**TASK TO CARRY OUT:**
Reproduce exactly the lines beginning with the line that contains "(let held : State" and ending at the final line of the material below.

[DATA TO PROCESS — start]

-- ==== Sys2Proof/Machine/LineCommands.lean ====
section
/-! DEFINITION. The meanings of the events of a circuit's line: sample ticks, characters, the line watch's trips and
the silence timer. -/

namespace Sys2Proof.Machine

/-- CHARACTER_RECEIVED (R5 to R7). -/
def execCharacterReceived (c : Circuit) (mark : Bool) (s : State) : Host.Outcome State Fault Refusal :=
  .next (characterReceived c mark s)

/-- CHARACTER_BOUNDARY (R9). -/
def execCharacterBoundary (c : Circuit) (s : State) : Host.Outcome State Fault Refusal :=
  .next (characterBoundary c s)

/-- OPEN_RECEIVE_TRIP (R14, R152). -/
def execOpenReceiveTrip (c : Circuit) (s : State) : Host.Outcome State Fault Refusal :=
  .next (openReceiveTrip c s)

/-- OPEN_RECEIVE_REARM (R14). -/
def execOpenReceiveRearm (c : Circuit) (s : State) : Host.Outcome State Fault Refusal :=
  .next (openReceiveRearm c s)

/-- SEND_LOOP_OPEN_TRIP (R15, R152). -/
def execSendLoopOpenTrip (c : Circuit) (s : State) : Host.Outcome State Fault Refusal :=
  .next (sendLoopOpenTrip c s)

/-- FRAMING_TRIP (R16, R152). -/
def execFramingTrip (c : Circuit) (s : State) : Host.Outcome State Fault Refusal :=
  .next (framingTrip c s)

/-- SILENCE_EXPIRY (R36). -/
def execSilenceExpiry (c : Circuit) (s : State) : Host.Outcome State Fault Refusal :=
  .next (silenceExpiry c s)

/-- RECEIVE_SAMPLE_TICK (R4, R5). -/
def execReceiveSampleTick (c : Circuit) (mark : Bool) (s : State) : Host.Outcome State Fault Refusal :=
  .next (receiveSampleTick c mark s)

/-- SEND_TICK (R8, R9, R110, R114). -/
def execSendTick (c : Circuit) (s : State) : Host.Outcome State Fault Refusal := .next (sendTick c s)

end Sys2Proof.Machine
end

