-- ==== Sys2Proof/Machine/OrderCommands.lean ====
section
/-! DEFINITION. The meanings of the processor writes: orders, settings with events of their own, and every other
write. -/

namespace Sys2Proof.Machine

/-- POST_TRIGGER (R59, R60). -/
def execPostTrigger (value : Word) (s : State) : Host.Outcome State Fault Refusal :=
  .next (presentAt offPostTrigger value s)

/-- RELEASE_ORDER (R53). -/
def execReleaseOrder (tag : Word) (s : State) : Host.Outcome State Fault Refusal :=
  .next (presentAt offRelease tag s)

/-- CANCEL_ORDER (R54, R55). -/
def execCancelOrder (tag : Word) (s : State) : Host.Outcome State Fault Refusal :=
  .next (presentAt offCancel tag s)

/-- GIVE_ORDER (R69). -/
def execGiveOrder (count : Word) (s : State) : Host.Outcome State Fault Refusal :=
  .next (presentAt offGiveCount count s)

/-- POOL_RESERVE_WRITE (R76, R160). -/
def execPoolReserveWrite (value : Word) (s : State) : Host.Outcome State Fault Refusal :=
  .next (presentAt offReserve value s)

/-- SPEED_SETTING_WRITE (R11, R12, R160). -/
def execSpeedSettingWrite (c : Circuit) (value : Word) (s : State) : Host.Outcome State Fault Refusal :=
  .next (presentAt (offCircuit c 1) value s)

/-- PROCESSOR_WRITE (R157, R159). -/
def execProcessorWrite (address : Address) (value : Word) (s : State) : Host.Outcome State Fault Refusal :=
  .next (presentWrite address value s)

/-- CONSUME_ORDER (R176). -/
def execConsumeOrder (value : Word) (s : State) : Host.Outcome State Fault Refusal :=
  .next (presentAt offConsume value s)

end Sys2Proof.Machine
end

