-- ==== Sys2Proof/Machine/Core.lean ====
section
/-! DEFINITION. The machine as the host takes it. -/

def Sys2Proof.core : Host.Core :=
  { State := Sys2Proof.Machine.State, Fault := Sys2Proof.Machine.Fault, Refusal := Sys2Proof.Machine.Refusal,
    step := Sys2Proof.Machine.step, reset := Sys2Proof.Machine.State.reset }
end

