-- ==== Sys2Proof/Certificates/Slice0/Obligations.lean ====
section
/-! DEFINITION. The statements about the GR-332 that the provers settle. Where a statement's next state is
written as a record update of the state before, every field not named is unchanged. A schedule decision (`judge`),
the ending of a message (`settle`) and the suspension condition (`judgeSuspension`) have statements of their own,
and the statements of the commands that lead to them name them. So they name the minute tick (`minuteTick`), a grant
(`grantRun`), one code of a divert step (`divertCode`), a party's select and poll (`selectStation`, `pollStation`) and
what follows a transmission's end (`transmissionEnded`), each told in full in one statement, and, where an effect is
told in another statement in its own setting, the model's function for it (`takeReceived`, `routeRecord`,
`startTransmission`, `poolChanged`, which is a waiting take's request and then `judgeSuspension`). -/

open Sys2Proof Sys2Proof.Machine

/-! ### The machine -/

/-- A step takes the command at the front of the queue and is that command's effect on the state with the
queue's rest. The queue is the model's own (log 7). -/
def Obligations.StepTakesFrontCommand : Prop :=
  ∀ (c : Instr) (rest : List Instr) (s : State), s.pending = c :: rest →
    step s = exec c { s with pending := rest }

/-- With no command waiting, a step is one reference clock cycle: the divider and both
phase accumulators of every line unit advance, each carry a tick that falls due (R1, R2), and the M-port is given one
cycle. A run in progress makes its next write, but for its last cycle, which belongs to the event at the run's end.
Where the arbiter is FREE, or a passage cycle ends, a run of the part's own that comes next is granted; a processor
cycle whose turn it is does what it does when it is presented then, a read handing the P-port the store word and never
a shadow (R157, R167, R168, R171).
A processor cycle whose grant does not come at once waits at the P-port and changes nothing else.
A grant goes to the block writer, or to a take, while block work is urgent, and else to the first requester in the
usual order that has a run ready (R168); at its grant a fetch counts as served, a report leaves the pending list and a
member leaves its dirty set (R169, R175, R180).
That a cycle passes exactly on an empty queue, where the model places the grants, that a report's grant and a clearing
write wait for their own commands, and that no command presents a read are the model's choices (logs 1, 8, 10, 31,
45). -/
def Obligations.ClockCyclesRunAndGrantTheWaitingWrite : Prop :=
  (
  ∀ s : State, s.pending = [] →
    (let u := clockCycle s
     (u = { s with divider := u.divider, officeTicksDue := u.officeTicksDue, circuits := u.circuits } ∧
      (s.divider < 24575 → u.divider = s.divider + 1 ∧ u.officeTicksDue = s.officeTicksDue) ∧
      (s.divider = 24575 → u.divider = 0 ∧ u.officeTicksDue = s.officeTicksDue + 1) ∧
      ∀ c : Circuit, u.circuit c =
        { s.circuit c with line :=
          { (s.circuit c).line with
            rxAccumulator := (s.circuit c).line.rxAccumulator +
              BitVec.ofNat 24 (speedIncrement (s.circuit c).line.rxSpeed)
            txAccumulator := (s.circuit c).line.txAccumulator +
              BitVec.ofNat 24 (speedIncrement (s.circuit c).line.txSpeed)
            rxTicksDue := (s.circuit c).line.rxTicksDue +
              ((s.circuit c).line.rxAccumulator.toNat + speedIncrement (s.circuit c).line.rxSpeed) / 2 ^ 24
            txTicksDue := (s.circuit c).line.txTicksDue +
              ((s.circuit c).line.txAccumulator.toNat + speedIncrement (s.circuit c).line.txSpeed) / 2 ^ 24 } }) ∧
     (∀ run made, s.arbiter = .granted run made → run ≠ .passage →
       (made + 1 < u.runCycles run → step s = .next { u with
         store := (makeWrites (((u.runWrites run).drop made).take 1) u).store, arbiter := .granted run (made + 1) }) ∧
       (u.runCycles run ≤ made + 1 → step s = .next u)) ∧
     (s.arbiter.open = true →
       (∀ run, u.nextRun = some run → run ≠ .report → step s = .next (grantRun run u)) ∧
       (u.nextRun = some .report → step s = .next { u with arbiter := .free }) ∧
       (u.nextRun = none → s.waiting = none → step s = .next { u with arbiter := .free }) ∧
       (∀ a v, s.waiting = some (.write a v) → u.grantee true = some .passage →
         step s = exec (.processorWrite a v) { u with waiting := none, arbiter := .free }) ∧
       (∀ a, s.waiting = some (.read a) → u.grantee true = some .passage →
         step s = .next { u with
           waiting := none, arbiter := .granted .passage 0, readData := some (s.readStore a) })))) ∧
  (
  ∀ (a : Address) (v : Word) (s : State), s.waiting = none →
    (s.grantee true ≠ some .passage →
      exec (.processorWrite a v) s = .next { s with waiting := some (.write a v) } ∧
      presentRead a s = { s with waiting := some (.read a) }) ∧
    (s.grantee true = some .passage →
      presentRead a s = { s with arbiter := .granted .passage 0, readData := some (s.readStore a) })) ∧
  (
  ∀ (cycle : Bool) (s : State),
    (let urgent : Prop := ∃ c : Circuit, 12 ≤ fifoCharacters (s.circuit c).textFifo ∧
       ∀ v r rest, (s.circuit c).textFifo = .char v r :: rest → r ∉ s.writer.waiting
     let order : List Requester :=
       [.passage, .blockWriter, .fetcher, .poolUnit, .reportWriter, .mirrorWriter]
     (s.arbiter.open = false → s.grantee cycle = none) ∧
     (s.arbiter.open = true →
       (urgent → s.writer.writes ≠ [] → s.grantee cycle = some .blockWriter) ∧
       (urgent → s.writer.writes = [] → s.pool.take ≠ none → s.grantee cycle = some .poolUnit) ∧
       (¬ urgent ∨ (s.writer.writes = [] ∧ s.pool.take = none) →
         ∀ before q rest, order = before ++ q :: rest →
           (s.grantee cycle = some q ↔
             s.hasRun cycle q = true ∧ ∀ q' ∈ before, s.hasRun cycle q' = false))))) ∧
  (
  ∀ (run : Run) (s : State),
    (let held : State := { s with arbiter := .granted run 0 }
     (∀ c f, run = .fetchBlock c f ∨ run = .fetchText c f → grantRun run s = { held with fetchLast := c }) ∧
     (∀ report rest, run = .report → s.reports.pending = report :: rest →
       grantRun run s =
         { held with reports := { s.reports with inRun := some report, pending := rest } }) ∧
     (∀ r words, run = .mirror (.record r) words →
       grantRun run s = { held with messageDirty := s.messageDirty.set r false }) ∧
     (∀ c words, run = .mirror (.circuit c) words →
       grantRun run s = { held with circuitDirty := s.circuitDirty.set c false }) ∧
     (∀ words, run = .mirror .office words → grantRun run s = { held with officeDirty := false }) ∧
     (run.requester = .passage ∨ run.requester = .blockWriter ∨ run.requester = .poolUnit →
       grantRun run s = held)))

[DATA TO PROCESS — finish]

**WRITTEN RESPONSE:**
    (let held : State := { s with arbiter := .granted run 0 }
     (∀ c f, run = .fetchBlock c f ∨ run = .fetchText c f → grantRun run s = { held with fetchLast := c }) ∧
     (∀ report rest, run = .report → s.reports.pending = report :: rest →
       grantRun run s =
         { held with reports := { s.reports with inRun := some report, pending := rest } }) ∧
     (∀ r words, run = .mirror (.record r) words →
       grantRun run s = { held with messageDirty := s.messageDirty.set r false }) ∧
     (∀ c words, run = .mirror (.circuit c) words →
       grantRun run s = { held with circuitDirty := s.circuitDirty.set c false }) ∧
     (∀ words, run = .mirror .office words → grantRun run s = { held with officeDirty := false }) ∧
     (run.requester = .passage ∨ run.requester = .blockWriter ∨ run.requester = .poolUnit →
       grantRun run s = held)))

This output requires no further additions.